IFC also is working closely with local governments, regulators, and others, to enable bonds to be issued within countries – and so build their financial infrastructure. Since 2002, IFC has issued bonds in 14 emerging market currencies around the world, and has frequently been the first international issuer in a domestic bond market, laying the groundwork — including pricing — for future bond issues.
"Local currency bond issues by prominent organizations such as the World Bank and IFC focus attention, spur activity and develop nascent markets to the benefit of local governments and companies. This issuance is one way that supranational Treasuries can directly contribute to our organizations' overall development mandate," said George Richardson, head of capital markets funding at the World Bank Treasury.
Now the pace of such local currency bond issues has accelerated amid growing interest in Africa and elsewhere.
IFC is ramping up its local currency bond program. In fiscal 2013 IFC issued a record $500 million in local-currency bonds; this fiscal year IFC has already issued more than twice that amount, including $1 billion in offshore rupees and over $300 million in offshore renminbi.
IFC issued local currency bonds in Rwanda on May 16 and is also in discussions with other countries in Africa, Asia, emerging Europe and Latin America.
Monish Mahurkar, director of Treasury Client Solutions for IFC, said interest in the bonds and in capital markets development is up “tremendously” because on a “continent like Africa there is a great desire to catch up. Some countries are impatient enough they want to leapfrog — they don’t want to wait another 20 years to develop the market.”
Much of the impetus is the need for infrastructure. Globally, about 1.4 billion people lack access to energy; 2.6 billion don’t have sanitation. India’s infrastructure needs alone are estimated at about $1 trillion over the next five years. These infrastructure gaps require far more resources than the World Bank Group, or other global international development banks can provide.
But “huge amounts” of capital potentially can be raised to finance these needs, said Mahurkar.
“The global pool of institutional savings is at least $30 trillion. We know that money is there. And we know demand is there. The question is how do you establish a bridge between the two? And capital markets are it — that’s the bridge.”

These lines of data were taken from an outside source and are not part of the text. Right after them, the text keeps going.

theorem State.Quiet.of_sameTrace {s t : State}
    (h : t = { s with sb := t.sb, sbCnt := t.sbCnt, result := t.result, offered := t.offered }) : s.Quiet t := by
  have htrace : t.trace = s.trace := by rw [h]
  refine ⟨?_, [], by rw [htrace, List.map_nil, List.append_nil]⟩
  rw [htrace]
  exact h

theorem State.Quiet.refl (s : State) : s.Quiet s := .of_sameTrace rfl

theorem quiet_returns (s : State) (r : Result) : s.Quiet (s.returns r) := .of_sameTrace rfl

theorem quiet_diag (s : State) (d : Diag) : s.Quiet (s.diag d) := ⟨rfl, [d], rfl⟩

theorem quiet_diag_returns (s : State) (d : Diag) (r : Result) : s.Quiet ((s.diag d).returns r) := ⟨rfl, [d], rfl⟩

/-! The input byte (R100, R200). -/

section InByte

variable {b : Byte} {s : State}

theorem whenConfigured_of_configured (hc : s.configured = true) (t : State) : whenConfigured s t = .next t :=
  if_pos hc

theorem exec_inByte_ready (hc : s.configured = true) (hr : s.inReady = true) :
    exec (.inByte b) s = .next (strideAssembly b s) :=
  (whenConfigured_of_configured hc _).trans (by rw [if_pos hr])

theorem exec_inByte_waits (hc : s.configured = true) (hr : ¬ s.inReady = true) :
    exec (.inByte b) s = .next { s with offered := b :: s.offered } :=
  (whenConfigured_of_configured hc _).trans (by rw [if_neg hr])

theorem strideAssembly_last (h : s.sbCnt.val = 187) :
    strideAssembly b s = processStride { s with sb := s.sb.set s.sbCnt b, sbCnt := 0 } := by
  rw [strideAssembly, dif_pos h]

theorem strideAssembly_stores (h : s.sbCnt.val ≠ 187) :
    strideAssembly b s = { s with sb := s.sb.set s.sbCnt b, sbCnt := ⟨s.sbCnt.val + 1, by omega⟩ } := by
  rw [strideAssembly, dif_neg h]

end InByte

/-- A stride whose class has no fragment changes nothing but the trace. -/
theorem processStride_quiet {s : State} (h : strideFragment s.pesActive (decodeStride s.ctx s.sb) = none) :
    s.Quiet (processStride s) := by
  unfold processStride
  generalize decodeStride s.ctx s.sb = op at h
  cases op with
  | syncErr sync => exact quiet_diag s (.syncMissing sync)
  | pidSkip | afc0 | afc2 => exact .refl s
  | afc1 | afc3 => cases h

/-! The reassembler's operations (R120). -/

/-- The operation a fragment selected. -/
def runFragment (op : FragmentOp) (s : State) : State :=
  match op with
  | .start payload => pesStart payload s
  | .contAppend payload => pesContAppend payload s
  | .contDiscard payload => pesContDiscard payload s

theorem exec_runFragment (op : FragmentOp) (s : State) : exec op.instr s = .next (runFragment op s) := by
  cases op <;> rfl

theorem pesFragment_eq (payload : List Byte) (isStart : Bool) (s : State) :
    pesFragment payload isStart s = runFragment (decodeFragment isStart s.pesActive payload) s := rfl

theorem pesContAppend_strideStep (payload : List Byte) (s : State) : s.StrideStep (pesContAppend payload s) := by
  unfold pesContAppend
  split <;> rfl

theorem runFragment_strideStep (op : FragmentOp) (s : State) : s.StrideStep (runFragment op s) := by
  cases op with
  | start payload => exact (closePacket_strideStep s).trans (openPacket_strideStep _ _)
  | contAppend payload => exact pesContAppend_strideStep payload s
  | contDiscard payload => rfl

/-- A fragment is handed on in the operation's own state, or once the last byte of the stride is stored. -/
theorem handed_quiet {i : Instr} {s u : State} {op : FragmentOp} (h : handed i s = some (u, op)) : s.Quiet u := by
  unfold handed at h
  split at h
  case h_1 =>
    split at h
    · obtain ⟨_, _, he⟩ := Option.map_eq_some_iff.mp h
      obtain ⟨rfl, -⟩ := Prod.mk.inj he
      exact .of_sameTrace rfl
    · cases h
  case h_2 | h_3 | h_4 | h_5 | h_6 =>
    cases h
    exact .refl s
  all_goals cases h

theorem handed_slot (op : SlotOp) (s : State) : handed op.instr s = none := by
  cases op <;> rfl

/-! The seven effects. -/

/-- What an operation that completes in `s` has done. -/
inductive State.Effect (s : State) : Instr → State → Prop where
  | reset (pid : Pid) : s.Effect (.reset pid) (resetBlock pid s)
  | outFrame : s.Effect .outFrame (takeFrame s)
  | cancel : s.Effect .cancel { s with halted := true }
  | overflow : s.Effect .pesOverflow (pesOverflow s)
  | slot (op : SlotOp) : s.Effect op.instr (runSlot op s)
  | fragment {i : Instr} {u : State} {op : FragmentOp} (hhanded : handed i s = some (u, op)) :
      s.Effect i (runFragment op u)
  | quiet {i : Instr} {t : State} (hhanded : handed i s = none) (hoverflow : i ≠ .pesOverflow) (hquiet : s.Quiet t) :
      s.Effect i t

theorem inByte_effect {b : Byte} {s t : State} (h : exec (.inByte b) s = .next t) : s.Effect (.inByte b) t := by
  have hc : s.configured = true := (whenConfigured_next.mp h).1
  cases hhanded : handed (.inByte b) s with
  | some p =>
    rw [exec_handed hhanded hc, exec_runFragment] at h
    cases h
    exact .fragment hhanded
  | none =>
    refine .quiet hhanded nofun ?_
    by_cases hr : s.inReady = true
    · rw [exec_inByte_ready hc hr] at h
      cases h
      by_cases hlast : s.sbCnt.val = 187
      · rw [strideAssembly_last hlast]
        rw [handed, if_pos ⟨hr, hlast⟩, Option.map_eq_none_iff] at hhanded
        have hstride : State.Quiet { s with sb := s.sb.set s.sbCnt b, sbCnt := 0 } _ := processStride_quiet hhanded
        exact ⟨hstride.frame, hstride.diags⟩
      · rw [strideAssembly_stores hlast]
        exact .of_sameTrace rfl
    · rw [exec_inByte_waits hc hr] at h
      cases h
      exact .of_sameTrace rfl
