-- ==== Sys2Proof/Machine/Ops.lean ====
section
/-!
DEFINITION. The named operations over the state that every command is written with: the banks, the material buffer, the two
ports, the hybrid mode on the block register, entering the fault state (R303) and leaving it (R342).
-/

namespace Sys2Proof.Machine

/-! ### The parameter banks (R21) -/

/-- Bank `b`. -/
def State.bank (s : State) : BankId → Bank
  | .b0 => s.bank0
  | .b1 => s.bank1

/-- Bank `b` becomes `k`; the other bank is untouched. -/
def State.setBank (s : State) (b : BankId) (k : Bank) : State :=
  match b with
  | .b0 => { s with bank0 := k }
  | .b1 => { s with bank1 := k }

/-- `BLK[0..3] <- x`. -/
def State.setBlk (s : State) (x : Block) : State := { s with blk := x }

/-- The ports become `p`. -/
def State.setPorts (s : State) (p : Ports) : State := { s with ports := p }

/-- `KVALID[b] <- 0`, after which `S[b]` has no value (R24, R25; log entry 2). -/
def Bank.invalidate (k : Bank) : Bank := { k with keys := [], kvalid := false }

/-- `KVALID[b] <- 0` on bank `b`. -/
def State.invalidate (s : State) (b : BankId) : State := s.setBank b (s.bank b).invalidate

/-- `Rc6Enc` under the bank's round count and schedule. -/
def Bank.enc (k : Bank) (x : Block) : Block := rc6Enc (keyAt k.keys) k.rounds.toNat x

/-- `Rc6Dec` under the bank's round count and schedule. -/
def Bank.dec (k : Bank) (x : Block) : Block := rc6Dec (keyAt k.keys) k.rounds.toNat x

/-! ### The material buffer (R27) -/

/-- The byte at `a`; an unlisted index reads 0, the reset value (R38). -/
def Memory.read : List Host.Cell → Nat → Byte
  | [], _ => 0
  | (x, u) :: rest, a => if a = x then u else Memory.read rest a

/-- The byte at `a` becomes `v`; the canonical form is kept (writing 0 removes the entry). -/
def Memory.write : List Host.Cell → Nat → Byte → List Host.Cell
  | [], a, v => if v = 0 then [] else [(a, v)]
  | (x, u) :: rest, a, v =>
    if a < x then (if v = 0 then (x, u) :: rest else (a, v) :: (x, u) :: rest)
    else if a = x then (if v = 0 then rest else (a, v) :: rest)
    else (x, u) :: Memory.write rest a v

/-- The bytes from `a` on become `vs`, in order. -/
def Memory.writeBytes : List Host.Cell → Nat → List Byte → List Host.Cell
  | m, _, [] => m
  | m, a, v :: vs => Memory.writeBytes (Memory.write m a v) (a + 1) vs

/-- Every listed index is at least `lo`, the indices rise strictly, no listed byte is 0. -/
def Memory.wfFrom : Nat → List Host.Cell → Bool
  | _, [] => true
  | lo, (x, u) :: rest => decide (lo ≤ x) && decide (u ≠ 0) && Memory.wfFrom (x + 1) rest

/-- The canonical form: addresses strictly rising, no entry equal to what an unlisted address reads as. -/
def Memory.wf (m : List Host.Cell) : Bool := Memory.wfFrom 0 m

/-- Every listed index is below `M_MAX`. -/
def Memory.within (mMax : Nat) (m : List Host.Cell) : Bool := m.all fun c => decide (c.1 < mMax)

/-- `MBUF[0..MLEN-1]` (R27). -/
def State.material (s : State) : List Byte := (List.range s.mlen.toNat).map (Memory.read s.mbuf)

/-- `for k in 0..M_MAX-1: MBUF[k] <- 0 ; MLEN <- 0` (R148). -/
def State.clearMaterial (s : State) : State := { s with mbuf := [], mlen := 0 }

/-! ### Command bodies

A body is followed from the top until it ends or raises (R303, R306); what it changed before a `raise` stays (R307). -/

/-- How a command body, or a part of one, ends. -/
inductive Run (α : Type) where
  /-- It ended with the value `a` in the state `s`. -/
  | ok (a : α) (s : State)
  /-- It reached `raise e` in the state `s`; nothing after the `raise` is performed (R10). -/
  | raised (e : Cause) (s : State)
deriving DecidableEq, Repr

/-- What follows a part of a body: performed unless the part raised. -/
def Run.bind {α β : Type} (r : Run α) (f : α → State → Run β) : Run β :=
  match r with
  | .ok a s => f a s
  | .raised e s => .raised e s

/-- `require c else e` (R10). -/
def require (c : Bool) (e : Cause) (s : State) : Run Unit := if c then .ok () s else .raised e s

/-- Entering the fault state (R303), with `c` the command word that raised. -/
def faultEntry (e : Cause) (c : Word) (s : State) : State :=
  { s with
    fault := true
    cause := causeWord e c
    mbuf := []
    mlen := 0
    blk := Block.zero
    bank0 := s.bank0.invalidate
    bank1 := s.bank1.invalidate
    final := false }

/-- Leaving it: everything of R20 to R38's reset value (R305, R341, R342). The ports and the host are no engine state. -/
def resetEngine (s : State) : State :=
  { s with
    bank0 := Bank.reset
    bank1 := Bank.reset
    blk := Block.zero
    mbuf := []
    mlen := 0
    final := false
    fault := false
    cause := 0 }

/-- The step a command's body makes: its last state, or the fault entry at its `raise` (R303). The command word is the one
that names `i` (R92: exactly one word does). -/
def complete (i : Instr) (r : Run Unit) : Host.Outcome State Fault Refusal :=
  match r with
  | .ok _ s => .next s
  | .raised e s => .next (faultEntry e (encode i) s)

/-- `require KVALID[b] = 1 else E_NOKEY` (R25). -/
def requireKey (b : BankId) (s : State) : Run Unit := require (s.bank b).kvalid .noKey s

/-- `require MLEN <= M_MAX else E_MBUF_OVERFLOW` (R27). -/
def checkMlen (s : State) : Run Unit := require (decide (s.mlen.toNat ≤ s.params.mMax)) .mbufOverflow s

/-! ### The ports (R69, R70) -/

/-- A port event happened: it is the trace's newest. -/
def Ports.record (p : Ports) (e : PortEvent) : Ports := { p with trace := p.trace ++ [e] }

/-- The byte that a port event put into the sink, if it did. -/
def acceptedByte : PortEvent → Option Byte
  | .write v => some v
  | .read _ | .readFail | .writeFail _ => none

/-- The bytes the sink has accepted, in order (R72 d). -/
def Ports.output (p : Ports) : List Byte := p.trace.filterMap acceptedByte

/-- `SrcRead()` (R69): the next answer, a byte or `FAIL` (`none`); a source that is used up answers `FAIL`. -/
def srcRead (s : State) : Option Byte × State :=
  match s.ports.src with
  | [] => (none, s.setPorts (s.ports.record .readFail))
  | none :: rest => (none, s.setPorts ({ s.ports with src := rest }.record .readFail))
  | some v :: rest => (some v, s.setPorts ({ s.ports with src := rest }.record (.read v)))

/-- `SnkWrite(v)` (R70): `true` is `OK`. A sink whose listed answers are used up answers `OK` (log entry 5). -/
def snkWrite (v : Byte) (s : State) : Bool × State :=
  match s.ports.snk with
  | [] => (true, s.setPorts (s.ports.record (.write v)))
  | true :: rest => (true, s.setPorts ({ s.ports with snk := rest }.record (.write v)))
  | false :: rest => (false, s.setPorts ({ s.ports with snk := rest }.record (.writeFail v)))

/-- `SrcByte()` (R10): a read where the end of the input is an error. -/
def srcByte (s : State) : Run Byte :=
  match srcRead s with
  | (some v, t) => .ok v t
  | (none, t) => .raised .ioRead t

/-- `n` times `SrcByte()`, in order. -/
def srcBytes : Nat → State → Run (List Byte)
  | 0, s => .ok [] s
  | n + 1, s => (srcByte s).bind fun v t => (srcBytes n t).bind fun vs u => .ok (v :: vs) u

/-- Up to `n` times `SrcRead()`, until the first `FAIL`: the bytes that arrived. -/
def readUpTo : Nat → State → List Byte × State
  | 0, s => ([], s)
  | n + 1, s =>
    match srcRead s with
    | (none, t) => ([], t)
    | (some v, t) => (v :: (readUpTo n t).1, (readUpTo n t).2)

/-- `TryReadBlock()` (R250): the `k` bytes that arrived, `k` their number; `blockOfBytes` adds R250's zero fill. -/
def tryReadBlock (s : State) : List Byte × State := readUpTo 16 s

/-- `SnkByte(v)` (R10). -/
def snkByte (v : Byte) (s : State) : Run Unit :=
  match snkWrite v s with
  | (true, t) => .ok () t
  | (false, t) => .raised .ioWrite t

/-- `SnkByte` of each byte, in order. -/
def snkBytes : List Byte → State → Run Unit
  | [], s => .ok () s
  | v :: vs, s => (snkByte v s).bind fun _ t => snkBytes vs t

/-- `SnkBlock()` (R10): the block register as 16 bytes. -/
def snkBlock (s : State) : Run Unit := snkBytes (bytesOfBlock s.blk) s

/-- More than the number of answers the source has left: the bound of a loop that reads at least one each time round. -/
def readBound (s : State) : Nat := s.ports.src.length + 1

/-! ### The hybrid mode on the block register (43_hybrid_mode.md) -/

/-- The keystream block of a bank: its counter encrypted (R191 step 1). -/
def Bank.keystream (k : Bank) : Block := k.enc k.ctr

/-- `CTR[b] <- CtrInc(CTR[b])` (R190). -/
def State.stepCtr (s : State) (b : BankId) : State := s.setBank b { s.bank b with ctr := ctrInc (s.bank b).ctr }

/-- `HybEncBlk(b)` (R191). -/
def hybEncBlk (b : BankId) (s : State) : State :=
  let k := s.bank b
  (s.setBlk (k.enc (xorBlock s.blk k.keystream))).stepCtr b

/-- `HybDecBlk(b)` (R192). -/
def hybDecBlk (b : BankId) (s : State) : State :=
  let k := s.bank b
  (s.setBlk (xorBlock (k.dec s.blk) k.keystream)).stepCtr b

end Sys2Proof.Machine
end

But many countries have very small capital markets that may only be developed enough for equities or government bonds, “neither of which help invest in the financial infrastructure so private companies can borrow, grow, and create jobs,” said Andrew Cross, of IFC Treasury’s client relations in Africa.
Local currency bonds issued by IFC, a triple A-rated, supranational institution, help build capital markets by attracting investors such as pension funds that want to put their money into low-risk investments. Such issuances are typically oversubscribed.
Preparing a local currency bond issue in a country with a nascent bond market can take several years, but IFC is hoping to cut the time in African countries by standardizing the process, said Cross.
“We don’t see them as a silver bullet,” he said. “We see them as a contribution that we can make. But the bonds have these positive consequences well outside the size of the bond.”
Added Mahurkar: “At the end of the day, our contribution is impactful but finite. But by developing the markets themselves, we’re providing a stable mechanism for resources to flow from savings pools towards the right allocations for projects. To us, that’s a potentially much larger impact.”